▶ [DIRECTIONS FOR THIS TASK]
Copy whichever lines of the data hold the word "markSum".

Stored records
= = =

theorem Kept.markPage (h : Kept L s₀ s) (hL : [.regs, .pushes, .coll] ⊆ L) (p : ℕ) (cls : FaultClass) (code : ℕ) :
    Kept L s₀ (State.markPage s p cls code) := by
  unfold State.markPage
  extract_lets y0 y1
  have gy0 : Kept L s₀ y0 := by
    unfold y0
    repeat' first
      | with_reducible assumption | exact List.Subset.trans (by decide) hL | with_reducible apply Kept.countEvt
      | with_reducible apply Kept.setWord | with_reducible apply Kept.wr | with_reducible apply Kept.ite | split | intro _
  try clear_value y0
  have gy1 : Kept L s₀ y1 := by
    unfold y1
    repeat' first
      | with_reducible assumption | exact List.Subset.trans (by decide) hL | with_reducible apply Kept.countEvt
      | with_reducible apply Kept.setWord | with_reducible apply Kept.wr | with_reducible apply Kept.ite | split | intro _
  try clear_value y1
  repeat' first
    | with_reducible assumption | exact List.Subset.trans (by decide) hL | with_reducible apply Kept.countEvt
    | with_reducible apply Kept.setWord | with_reducible apply Kept.wr | with_reducible apply Kept.ite | split | intro _

theorem Kept.markSum (h : Kept L s₀ s) (hL : [.regs, .pushes] ⊆ L) (cls : FaultClass) :
    Kept L s₀ (State.markSum s cls) := by
  unfold State.markSum
  repeat' first
    | with_reducible assumption | exact List.Subset.trans (by decide) hL | with_reducible apply Kept.setWord

theorem Kept.pinQualifies (h : Kept L s₀ s) (hL : [.fresh] ⊆ L) (cls : FaultClass) :
    Kept L s₀ (State.pinQualifies s cls).2 := by
  unfold State.pinQualifies
  extract_lets y0
  try clear_value y0
  repeat' first
    | with_reducible assumption | exact List.Subset.trans (by decide) hL | with_reducible apply Kept.drawBit
    | with_reducible apply Kept.ite | split | intro _

theorem Kept.pinAssert (h : Kept L s₀ s) (hL : [.regs, .pushes, .fresh, .coll] ⊆ L) (cls : FaultClass) :
    Kept L s₀ (State.pinAssert s cls) := by
  unfold State.pinAssert
  extract_lets y0 y1 y2
  try clear_value y2
  have gy0 : Kept L s₀ y0.2 := by
    unfold y0
    repeat' first
      | with_reducible assumption | exact List.Subset.trans (by decide) hL
      | ((with_reducible refine Touches.intro fun p hp => ?_); cases p <;> first | exact absurd (by decide) hp | (dsimp only [Part.Same]))
      | with_reducible apply Kept.pinQualifies | with_reducible apply Kept.wrB | with_reducible apply Kept.ite | split
      | intro _ | refine Kept.mk_of [.coll] ?_ (List.Subset.trans (by decide) hL) ?_
  try clear_value y0
  have gy1 : Kept L s₀ y1 := by
    unfold y1
    repeat' first
      | with_reducible assumption | exact List.Subset.trans (by decide) hL
      | ((with_reducible refine Touches.intro fun p hp => ?_); cases p <;> first | exact absurd (by decide) hp | (dsimp only [Part.Same]))
      | with_reducible apply Kept.pinQualifies | with_reducible apply Kept.wrB | with_reducible apply Kept.ite | split
      | intro _ | refine Kept.mk_of [.coll] ?_ (List.Subset.trans (by decide) hL) ?_
  try clear_value y1
  repeat' first
    | with_reducible assumption | exact List.Subset.trans (by decide) hL
    | ((with_reducible refine Touches.intro fun p hp => ?_); cases p <;> first | exact absurd (by decide) hp | (dsimp only [Part.Same]))
    | with_reducible apply Kept.pinQualifies | with_reducible apply Kept.wrB | with_reducible apply Kept.ite | split
    | intro _ | refine Kept.mk_of [.coll] ?_ (List.Subset.trans (by decide) hL) ?_

theorem Kept.reduce (h : Kept L s₀ s) (hL : [.regs, .pushes, .coll] ⊆ L) (cls : FaultClass) :
    Kept L s₀ (State.reduce s cls) := by
  unfold State.reduce
  extract_lets y0 y1 y2 y3 y4
  try clear_value y0 y2 y3
  have gy1 : Kept L s₀ y1 := by
    unfold y1
    repeat' first
      | with_reducible assumption | exact List.Subset.trans (by decide) hL
      | ((with_reducible refine Touches.intro fun p hp => ?_); cases p <;> first | exact absurd (by decide) hp | (dsimp only [Part.Same]))
      | with_reducible apply Kept.reportTp | with_reducible apply Kept.wr | with_reducible apply Kept.wrB
      | with_reducible apply Kept.ite | split | intro _ | refine Kept.mk_of [.coll] ?_ (List.Subset.trans (by decide) hL) ?_
  try clear_value y1
  have gy4 : Kept L s₀ y4 := by
    unfold y4
    repeat' first
      | with_reducible assumption | exact List.Subset.trans (by decide) hL
      | ((with_reducible refine Touches.intro fun p hp => ?_); cases p <;> first | exact absurd (by decide) hp | (dsimp only [Part.Same]))
      | with_reducible apply Kept.reportTp | with_reducible apply Kept.wr | with_reducible apply Kept.wrB
      | with_reducible apply Kept.ite | split | intro _ | refine Kept.mk_of [.coll] ?_ (List.Subset.trans (by decide) hL) ?_
  try clear_value y4
  repeat' first
    | with_reducible assumption | exact List.Subset.trans (by decide) hL
    | ((with_reducible refine Touches.intro fun p hp => ?_); cases p <;> first | exact absurd (by decide) hp | (dsimp only [Part.Same]))
    | with_reducible apply Kept.reportTp | with_reducible apply Kept.wr | with_reducible apply Kept.wrB
    | with_reducible apply Kept.ite | split | intro _ | refine Kept.mk_of [.coll] ?_ (List.Subset.trans (by decide) hL) ?_

theorem Kept.classEffects (h : Kept L s₀ s) (hL : [.regs, .pushes, .fresh, .coll, .guards, .chans, .stages, .sto] ⊆ L) (r : Report) :
    Kept L s₀ (State.classEffects s r) := by
  unfold State.classEffects
  extract_lets y0 y1 y2
  have gy0 : Kept L s₀ y0 := by
    unfold y0
    repeat' first
      | with_reducible assumption | exact List.Subset.trans (by decide) hL | with_reducible apply Kept.agrEvent
      | with_reducible apply Kept.markPage | with_reducible apply Kept.markSum | with_reducible apply Kept.openSto
      | with_reducible apply Kept.pinAssert | with_reducible apply Kept.reduce | with_reducible apply Kept.ite | split
      | intro _
  try clear_value y0
  have gy1 : Kept L s₀ y1 := by
    unfold y1
    repeat' first
      | with_reducible assumption | exact List.Subset.trans (by decide) hL | with_reducible apply Kept.agrEvent
      | with_reducible apply Kept.markPage | with_reducible apply Kept.markSum | with_reducible apply Kept.openSto
      | with_reducible apply Kept.pinAssert | with_reducible apply Kept.reduce | with_reducible apply Kept.ite | split
      | intro _
  try clear_value y1
  have gy2 : Kept L s₀ y2 := by
    unfold y2
    repeat' first
      | with_reducible assumption | exact List.Subset.trans (by decide) hL | with_reducible apply Kept.agrEvent
      | with_reducible apply Kept.markPage | with_reducible apply Kept.markSum | with_reducible apply Kept.openSto
      | with_reducible apply Kept.pinAssert | with_reducible apply Kept.reduce | with_reducible apply Kept.ite | split
      | intro _
  try clear_value y2
  repeat' first
    | with_reducible assumption | exact List.Subset.trans (by decide) hL | with_reducible apply Kept.agrEvent
    | with_reducible apply Kept.markPage | with_reducible apply Kept.markSum | with_reducible apply Kept.openSto
    | with_reducible apply Kept.pinAssert | with_reducible apply Kept.reduce | with_reducible apply Kept.ite | split
    | intro _

theorem Kept.arrive (h : Kept L s₀ s) (hL : [.regs, .pushes, .fresh, .coll, .guards, .chans, .stages, .sto] ⊆ L) (i : ℕ) (inReset : Bool) :
    Kept L s₀ (State.arrive s i inReset) := by
  unfold State.arrive
  extract_lets y0 y1 y2
  try clear_value y0 y2
  have gy1 : Kept L s₀ y1 := by
    unfold y1
    repeat' first
      | with_reducible assumption | exact List.Subset.trans (by decide) hL
      | ((with_reducible refine Touches.intro fun p hp => ?_); cases p <;> first | exact absurd (by decide) hp | (dsimp only [Part.Same]))
      | with_reducible apply Kept.classEffects | with_reducible apply Kept.count | with_reducible apply Kept.ite | split
      | intro _ | refine Kept.mk_of [.coll] ?_ (List.Subset.trans (by decide) hL) ?_
  try clear_value y1
  repeat' first
    | with_reducible assumption | exact List.Subset.trans (by decide) hL
    | ((with_reducible refine Touches.intro fun p hp => ?_); cases p <;> first | exact absurd (by decide) hp | (dsimp only [Part.Same]))
    | with_reducible apply Kept.classEffects | with_reducible apply Kept.count | with_reducible apply Kept.ite | split
    | intro _ | refine Kept.mk_of [.coll] ?_ (List.Subset.trans (by decide) hL) ?_

theorem Kept.putEntry (h : Kept L s₀ s) (hL : [.regs, .pushes] ⊆ L) (off : ℕ) (r : Report) (seq : ℕ) :
    Kept L s₀ (State.putEntry s off r seq) := by
  unfold State.putEntry
  extract_lets y0 y1 y2
  try clear_value y0 y1
  repeat' first
    | with_reducible assumption | exact List.Subset.trans (by decide) hL | with_reducible apply Kept.setWord

theorem Kept.writeEntry (h : Kept L s₀ s) (hL : [.regs, .pushes, .coll] ⊆ L) (r : Report) :
    Kept L s₀ (State.writeEntry s r) := by
  unfold State.writeEntry
  extract_lets y0 y1 y2 y3 y4 y5 y6 y7 y8
  try clear_value y0 y1 y4 y7
  have gy2 : Kept L s₀ y2 := by
    unfold y2
    repeat' first
      | with_reducible assumption | exact List.Subset.trans (by decide) hL
      | ((with_reducible refine Touches.intro fun p hp => ?_); cases p <;> first | exact absurd (by decide) hp | (dsimp only [Part.Same]))
      | with_reducible apply Kept.putEntry | with_reducible apply Kept.wr | with_reducible apply Kept.ite | split | intro _
      | refine Kept.mk_of [.coll] ?_ (List.Subset.trans (by decide) hL) ?_
  try clear_value y2
  have gy3 : Kept L s₀ y3 := by
    unfold y3
    repeat' first
      | with_reducible assumption | exact List.Subset.trans (by decide) hL
      | ((with_reducible refine Touches.intro fun p hp => ?_); cases p <;> first | exact absurd (by decide) hp | (dsimp only [Part.Same]))
      | with_reducible apply Kept.putEntry | with_reducible apply Kept.wr | with_reducible apply Kept.ite | split | intro _
      | refine Kept.mk_of [.coll] ?_ (List.Subset.trans (by decide) hL) ?_
  try clear_value y3
  have gy5 : Kept L s₀ y5 := by
    unfold y5
    repeat' first
      | with_reducible assumption | exact List.Subset.trans (by decide) hL
      | ((with_reducible refine Touches.intro fun p hp => ?_); cases p <;> first | exact absurd (by decide) hp | (dsimp only [Part.Same]))
      | with_reducible apply Kept.putEntry | with_reducible apply Kept.wr | with_reducible apply Kept.ite | split | intro _
      | refine Kept.mk_of [.coll] ?_ (List.Subset.trans (by decide) hL) ?_
  try clear_value y5
  have gy6 : Kept L s₀ y6 := by
    unfold y6
    repeat' first
      | with_reducible assumption | exact List.Subset.trans (by decide) hL
      | ((with_reducible refine Touches.intro fun p hp => ?_); cases p <;> first | exact absurd (by decide) hp | (dsimp only [Part.Same]))
      | with_reducible apply Kept.putEntry | with_reducible apply Kept.wr | with_reducible apply Kept.ite | split | intro _
      | refine Kept.mk_of [.coll] ?_ (List.Subset.trans (by decide) hL) ?_
  try clear_value y6
  have gy8 : Kept L s₀ y8 := by
    unfold y8
    repeat' first
      | with_reducible assumption | exact List.Subset.trans (by decide) hL
      | ((with_reducible refine Touches.intro fun p hp => ?_); cases p <;> first | exact absurd (by decide) hp | (dsimp only [Part.Same]))
      | with_reducible apply Kept.putEntry | with_reducible apply Kept.wr | with_reducible apply Kept.ite | split | intro _
      | refine Kept.mk_of [.coll] ?_ (List.Subset.trans (by decide) hL) ?_
  try clear_value y8
  repeat' first
    | with_reducible assumption | exact List.Subset.trans (by decide) hL
    | ((with_reducible refine Touches.intro fun p hp => ?_); cases p <;> first | exact absurd (by decide) hp | (dsimp only [Part.Same]))
    | with_reducible apply Kept.putEntry | with_reducible apply Kept.wr | with_reducible apply Kept.ite | split | intro _
    | refine Kept.mk_of [.coll] ?_ (List.Subset.trans (by decide) hL) ?_

theorem Kept.logNext (h : Kept L s₀ s) (hL : [.regs, .pushes, .coll] ⊆ L) :
    Kept L s₀ (State.logNext s) := by
  unfold State.logNext
  extract_lets y0
  try clear_value y0
  repeat' first
    | with_reducible assumption | exact List.Subset.trans (by decide) hL
    | ((with_reducible refine Touches.intro fun p hp => ?_); cases p <;> first | exact absurd (by decide) hp | (dsimp only [Part.Same]))
    | with_reducible apply Kept.writeEntry | split | refine Kept.mk_of [.coll] ?_ (List.Subset.trans (by decide) hL) ?_

theorem Kept.clearSum (h : Kept L s₀ s) (hL : [.regs, .pushes, .coll] ⊆ L) (bits : ℕ) :
    Kept L s₀ (State.clearSum s bits) := by
  unfold State.clearSum
  extract_lets y0 y1 y2
  try clear_value y0 y2
  have gy1 : Kept L s₀ y1 := by
    unfold y1
    repeat' first
      | with_reducible assumption | exact List.Subset.trans (by decide) hL
      | ((with_reducible refine Touches.intro fun p hp => ?_); cases p <;> first | exact absurd (by decide) hp | (dsimp only [Part.Same]))
      | with_reducible apply Kept.setWord | refine Kept.mk_of [.coll] ?_ (List.Subset.trans (by decide) hL) ?_
  try clear_value y1
  repeat' first
    | with_reducible assumption | exact List.Subset.trans (by decide) hL
    | ((with_reducible refine Touches.intro fun p hp => ?_); cases p <;> first | exact absurd (by decide) hp | (dsimp only [Part.Same]))
    | with_reducible apply Kept.setWord | refine Kept.mk_of [.coll] ?_ (List.Subset.trans (by decide) hL) ?_

theorem Kept.clearPageFlt (h : Kept L s₀ s) (hL : [.regs, .pushes] ⊆ L) (p : ℕ) (bits : ℕ) :
    Kept L s₀ (State.clearPageFlt s p bits) := by
  unfold State.clearPageFlt
  extract_lets y0 y1 y2 y3
  try clear_value y0 y1 y2
  have gy3 : Kept L s₀ y3 := by
    unfold y3
    repeat' first
      | with_reducible assumption | exact List.Subset.trans (by decide) hL | with_reducible apply Kept.setWord
      | with_reducible apply Kept.wr | with_reducible apply Kept.ite | split | intro _
  try clear_value y3
  repeat' first
    | with_reducible assumption | exact List.Subset.trans (by decide) hL | with_reducible apply Kept.setWord
    | with_reducible apply Kept.wr | with_reducible apply Kept.ite | split | intro _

= = =

▶ [OUTPUT]
theorem Kept.markSum (h : Kept L s₀ s) (hL : [.regs, .pushes] ⊆ L) (cls : FaultClass) :
    Kept L s₀ (State.markSum s cls) := by
  unfold State.markSum
      | with_reducible apply Kept.markPage | with_reducible apply Kept.markSum | with_reducible apply Kept.openSto
      | with_reducible apply Kept.markPage | with_reducible apply Kept.markSum | with_reducible apply Kept.openSto
      | with_reducible apply Kept.markPage | with_reducible apply Kept.markSum | with_reducible apply Kept.openSto
    | with_reducible apply Kept.markPage | with_reducible apply Kept.markSum | with_reducible apply Kept.openSto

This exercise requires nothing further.